P : Is that why we can’t define consciousness in the abstract? It can only be understood through direct experience when it actively present in oneself?
J N : That’s right. And what light does that throw on these apparently intractable ethical dilemmas? You need the development of an ethical intuition, which is called “conscience.” And consciousness without conscience is an abstraction. Consciousness in its ultimate sense is a moral force, not just an intellectual or cognitive one. Reality is suffused with a value component. It’s not “value-free.” A lot of Western thought ignores Plato— for whom the highest reality is called the Good—and claims instead that fundamentally things either are or are not, and are value-free.
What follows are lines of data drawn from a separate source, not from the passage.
/-- An event wake of a live task (R293); `ack` is the MID of the write that is WAKE, if one is. A task whose ready list is
full keeps its state, and its place on the delay list, until room exists (DSP-6). -/
def Dev.eventWake (d : Dev) (now t : Nat) (x : Task) (ack : Option Nat) : Dev :=
  if (x.st = .waiting ∨ x.st = .delayed) ∧ x.evwait = true then
    let stays := decide (x.depcnt = 0) && !d.readyRoom (t / 2 ^ 18) x.level
    let x1 := { x with evwait := false, st := if stays then x.st else .waiting }
    let d1 := (if stays then d else d.unlist t).putTask t x1
    let d2 := d1.trace now t x1 ⟨0x09, 0, 0x02, 0, 0⟩
    if x1.depcnt = 0 then d2.releaseOrHold now t x1 0x02 ack else d2
  else (d.putTask t { x with pendwake := true }).trace now t x ⟨0x09, 0, 0x02, 0, 0⟩

/-- DSP_CMD WAKE. -/
def xWake (m : Mst) (q t : Nat) (k : Clk) (d : Dev) : Dev :=
  match d.dspGate m q t with
  | some reason => d.dspReject m q 3 t reason
  | none =>
    match d.task t with
    | none => d.dspReject m q 3 t 3
    | some x => (d.eventWake k.tick t x (some m.mid)).dspAck d m t

/-- A WAKE arrives. -/
def execWake (m : Mst) (q t : Nat) (s : State) : Host.Outcome State Fault Refusal :=
  .next { s with d := xWake m q t s.clk s.d }

/-- Whether a NODE is handed and not admitted. -/
def Dev.handedOnly (d : Dev) (t : Nat) (x : Task) : Bool :=
  x.node && decide (x.st = .running) && decide (x.held < 256) && !(d.handReg x.held).getLsbD 62
    && decide (getBits (d.handReg x.held) 19 0 = t)

/-- A NODE that is handed and not admitted is withdrawn (R289). -/
def Dev.withdraw (d : Dev) (now t status reason : Nat) : Dev := d.complete now t status 0 0x0C reason

/-- CANCEL (DSP-3): accepted for a task that is not RUNNING, or a NODE handed and not admitted. -/
def Dev.cancel (d : Dev) (now t : Nat) : Option Dev :=
  match d.task t with
  | none => none
  | some x =>
    if d.handedOnly t x then some (d.withdraw now t 0x01 0x0A)
    else if x.st = .running then none
    else some (d.complete now t 0x01 0 0x0A 0x0A)

/-- DSP_CMD CANCEL. -/
def xCancel (m : Mst) (q t : Nat) (k : Clk) (d : Dev) : Dev :=
  match d.dspGate m q t with
  | some reason => d.dspReject m q 4 t reason
  | none =>
    match d.cancel k.tick t with
    | none => d.dspReject m q 4 t 3
    | some d1 => d1.okay

/-- A CANCEL arrives. -/
def execCancel (m : Mst) (q t : Nat) (s : State) : Host.Outcome State Fault Refusal :=
  .next { s with d := xCancel m q t s.clk s.d }

/-- A write of DSP_CMD: SUBMIT, SIGNAL, WAKE, CANCEL, or a code that is rejected (DSP-3). -/
def xDspCmd (m : Mst) (q v : Nat) (k : Clk) (d : Dev) : Dev :=
  let t := v % 2 ^ 20
  match v / 2 ^ 60 % 16 with
  | 1 => xSubmit m q t k d
  | 2 => xSignal m q t k d
  | 3 => xWake m q t k d
  | 4 => xCancel m q t k d
  | c => d.dspReject m q c t (if dspSource m.mid then 8 else 6)

/-! ### WAKE_TIME_REACHED (R292) -/

/-- How long ago a wake time was reached. -/
def overdue (now w : Nat) : Nat := (now + 2 ^ 32 - w % 2 ^ 32) % 2 ^ 32

/-- The delayed task whose wake time was reached first; equal wake times leave in the order of insertion. A task that an
event wake has released leaves by that wake (R293). -/
def Dev.firstDue (d : Dev) (now q : Nat) : Option Nat :=
  ((d.slice q).delay.foldl (fun (best : Option (Nat × Nat)) t =>
    match d.task t with
    | none => best
    | some x =>
      if !inFuture now x.wake ∧ d.waitsRoom t = false then
        match best with
        | none => some (t, overdue now x.wake)
        | some b => if b.2 < overdue now x.wake then some (t, overdue now x.wake) else some b
      else best) none).map (fun b => b.1)

/-- WAKE_TIME_REACHED: one task leaves the delay list (R292); while the ready list has no room it stays, and the holding
is counted once (R294). -/
def xWakeTimeReached (q : Nat) (k : Clk) (d : Dev) : Dev :=
  match d.firstDue k.tick q with
  | none => d
  | some t =>
    match d.task t with
    | none => d
    | some x =>
      if d.readyRoom q x.level then d.toReady k.tick t x 0x03
      else if x.placed then (d.setTask t (some { x with placed := false })).bump (R.DSP_BP_CNT.at q)
      else d

/-- A wake time is reached. -/
def execWakeTimeReached (q : Nat) (s : State) : Host.Outcome State Fault Refusal :=
  .next { s with d := s.d.unlessHalted (xWakeTimeReached q s.clk s.d) }

/-! ### HAND (R289, R290) -/

/-- The load record of a slot. -/
def Dev.load (d : Dev) (s : Nat) : LoadRec := nget LoadRec.none d.loads s

/-- The members in use of replica group `r` of quarter `q`. -/
def Dev.replMembers (d : Dev) (q r : Nat) : List Nat :=
  (onesOf (d.regN (R.DSP_REPL_EN.at q r)) 8).map (fun m => getBits (d.reg (R.DSP_REPL.at q r)) (8 * m + 7) (8 * m))

/-- The replica group of a slot. -/
def Dev.replGroup (d : Dev) (s : Nat) : Option Nat :=
  (upTo 16).find? (fun r => (d.replMembers (quarterOf (s / 4)) r).contains s)

/-- A slot's SWEEP bit. -/
def Dev.sweeping (d : Dev) (s : Nat) : Bool := getBits (d.reg (slotReg s .SLOT_STAT)) 30 30 == 1

/-- Whether member `m` qualifies for a NODE that names slot `s` (R290). -/
def Dev.qualifies (d : Dev) (s m ep : Nat) : Bool :=
  decide (d.slotState m = stLive) && !(d.handReg m).getLsbD 63
    && decide ((d.load m).st = 2) && decide ((d.load m).ident = (d.load s).ident) && (d.load m).eps.any (fun e => decide (e.ep = ep))

/-- The slot that takes a NODE naming a slot that is LIVE or PAUSED: itself, or a member of its group. -/
def Dev.taker (d : Dev) (x : Task) : Option (Nat × Bool) :=
  match d.replGroup x.slot with
  | none => if (d.handReg x.slot).getLsbD 63 then none else some (x.slot, false)
  | some r =>
    let q := quarterOf (x.slot / 4)
    let ok := (d.replMembers q r).filter (fun m => d.qualifies x.slot m x.ep)
    let memo := nget [] (d.slice q).aff r
    match (memo.find? (fun e => decide (x.aff ≠ 0 ∧ e.1 = x.aff))).filter (fun e => ok.contains e.2) with
    | some e => some (e.2, true)
    | none =>
      match ok with
      | m :: _ => some (m, false)
      | [] => if d.slotState x.slot = stPaused ∧ (d.handReg x.slot).getLsbD 63 = false then some (x.slot, false) else none

/-- The affinity memory takes note of a hand-over (R290): most recent first, 8 values. -/
def Dev.noteAff (d : Dev) (q r aff m : Nat) : Dev :=
  if aff = 0 then d
  else
    let s := d.slice q
    let l := (aff, m) :: (nget [] s.aff r).filter (fun e => decide (e.1 ≠ aff))
    { d with slices := nset Slice.zero d.slices q { s with aff := nset [] s.aff r (l.take 8) } }

/-- The slice reads the TCB of a live task (R280): 128 bytes, whose values are free where the read fails. -/
def Dev.tcbRead (d : Dev) (t : Nat) : Dev × List Byte :=
  let r := d.hbm (rdReq (sliceMid (t / 2 ^ 18)) 0 (d.tcbAddr t) 128) false .none
  if r.2.code = .okay then (r.1, r.2.data)
  else (upTo 16).foldl (fun (x : Dev × List Byte) _ =>
    let f := x.1.fresh
    (f.2, x.2 ++ leBytes f.1.toNat 8)) (r.1, [])

/-- Hand a NODE to slot `m`; its TCB is read at the hand-over (R280), and nothing that the hand-over does rests on it. -/
def Dev.hand (d : Dev) (k : Clk) (t : Nat) (x : Task) (m : Nat) (byAff : Bool) : Dev :=
  let x1 := { x with st := .running, held := m, began := true }
  let d1 := (((d.tcbRead t).1.unlist t).putTask t x1).tcbWrite t 0x44 1 m
  let d2 := d1.setRegN (R.DSP_SLOT.at (quarterOf (m / 4)) (localOf (m / 4) * 4 + m % 4)) (2 ^ 63 + t)
  let d3 := { d2 with handAt := nset 0 d2.handAt m (k.dtime + 1) }
  let d4 := match d3.replGroup x.slot with
    | some r => d3.noteAff (quarterOf (m / 4)) r x.aff m
    | none => d3
  d4.trace k.tick t x1 ⟨0x04, m, if byAff then 0x05 else 0x00, 0, x.gen⟩

/-- The READY NODEs, highest level first and oldest first within a level, that may go to slot `s`. -/
def Dev.nodesFor (d : Dev) (s : Nat) : List (Nat × Task) :=
  let q := quarterOf (s / 4)
  let g := d.replGroup s
  let all := (d.slice q).ready.filterMap (fun t => match d.task t with
    | some x => if x.node ∧ (x.slot = s ∨ (g.isSome ∧ d.replGroup x.slot = g)) then some (t, x) else none
    | none => none)
  (upTo 32).reverse.flatMap (fun l => all.filter (fun e => decide (e.2.level = l)))

/-- What becomes of a READY NODE at hand-over (DSP-5); none if it stays READY. -/
def Dev.handOne (d : Dev) (k : Clk) (t : Nat) (x : Task) : Option Dev :=
  let s := x.slot
  let st := d.slotState s
  if d.regN (slotReg s .SLOT_GEN) ≠ x.gen ∨ d.sweeping s = true then some (d.complete k.tick t 0x07 0 0x0B 0x08)
  else if st = stStopped ∨ st = stTadpole ∨ st = stUndefined then some (d.complete k.tick t 0x05 0 0x0A 0x00)
  else if st = stLive ∨ st = stPaused then
    match d.taker x with
    | some m => some (d.hand k t x m.1 m.2)
    | none => none
  else none

/-- HAND (R289): the first READY NODE that may go to slot `s` and does not stay READY. -/
def Dev.handFirst (d : Dev) (k : Clk) : List (Nat × Task) → Dev
  | [] => d
  | e :: r => match d.handOne k e.1 e.2 with
    | some d1 => d1
    | none => d.handFirst k r

/-- HAND. -/
def xHand (s : Nat) (k : Clk) (d : Dev) : Dev :=
  if (d.reg (R.DSP_CTRL.at (quarterOf (s / 4)))).getLsbD 0 then d.handFirst k (d.nodesFor s) else d

/-- The slice fills hand-over registers. -/
def execHand (slot : Nat) (s : State) : Host.Outcome State Fault Refusal := .next { s with d := s.d.unlessHalted (xHand slot s.clk s.d) }

/-- A slot's generation changes: a NODE handed and not admitted completes ENTRY_STALE (R289). -/
def Dev.withdrawStale (d : Dev) (now s : Nat) : Dev :=
  let h := d.handReg s
  if h.getLsbD 63 ∧ h.getLsbD 62 = false then d.withdraw now (getBits h 19 0) 0x07 0x08 else d

/-! ### DSP_REPL (R301) -/

/-- Whether the groups of quarter `q` obey R301: members anchored in the quarter, no slot in two groups. A group names the
members that DSP_REPL_EN puts in use: with the reset value 0 in every field of DSP_REPL, a test of the others would put slot
0 in all 16 groups. -/
def Dev.replOk (d : Dev) (q : Nat) : Bool :=
  let all := (upTo 16).map (fun r => d.replMembers q r)
  all.all (fun l => l.all (fun s => decide (quarterOf (s / 4) = q))) &&
    (upTo 16).all (fun i => (upTo 16).all (fun j => decide (i = j) ||
      (all.getD i []).all (fun s => !(all.getD j []).contains s)))

/-- DSP_REPL or DSP_REPL_EN is written. -/
def xDspRepl (m : Mst) (q r : Nat) (en : Bool) (v : Nat) (d : Dev) : Dev :=
  let x := if en then R.DSP_REPL_EN.at q r else R.DSP_REPL.at q r
  let d1 := d.setRegN x (if en then v % 256 else v % 2 ^ 64)
  if !m.owner then d.denyOid m x
  else if d1.replOk q then d1.okay
  else d.refuse m x

/-- A replica group is written. -/
def execDspRepl (m : Mst) (q r : Nat) (en : Bool) (v : Nat) (s : State) : Host.Outcome State Fault Refusal :=
  .next { s with d := xDspRepl m q r en v s.d }

end Sys2Proof.Machine
end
But the element of value is an objective fact. An idea that came into modern Western thought, and was highlighted in the scientific revolution—in Galileo and Kepler and modern philosophy— is that it is only “primary” qualities that are measurable and therefore real. Secondary qualities represent only the interaction between the observer and the observed, and tertiary qualities exist only in the observer—in that sense they are not “real.” In this view, the Mona Lisa is nothing but pigments on canvas, weighing sixty pounds, or whatever it is. That it is also an intriguing, mystical, beautiful image is not part of the painting, it’s only my reaction to the painting. The Mona Lisa is just pigments on canvas—that’s what it really is in this view—and it only becomes beautiful when someone reacts to it. But the view that I’m speaking of asserts that the Mona Lisa is intrinsically beautiful, and that this value is part of its objective reality.
We are surrounded by an assumption that “everything is relative,” that Mozart and a Coca-Cola jingle are just music, the value of each depends only on taste: you happen to like Mozart, I happen to like Coca-Cola jingles. Who’s to say? And I say, I’m to say. Listen to Mozart, learn what Mozart’s doing. If I listen to an Indian raga and I’ve never heard it before, I don’t know what the hell it is, it’s boring. But when somebody can help me understand what’s going on, then when I listen to this music, something actually takes place in me. So, it’s the same with the universe. The universe is like the Mona Lisa. We hear, “It’s just atoms and molecules, buddy.” But, no, the universe, like Mona Lisa, requires the observer—and with the possibility that he brings, the possibility of attention and even of higher states at a certain level, only then can we begin to understand how largethe truth really is.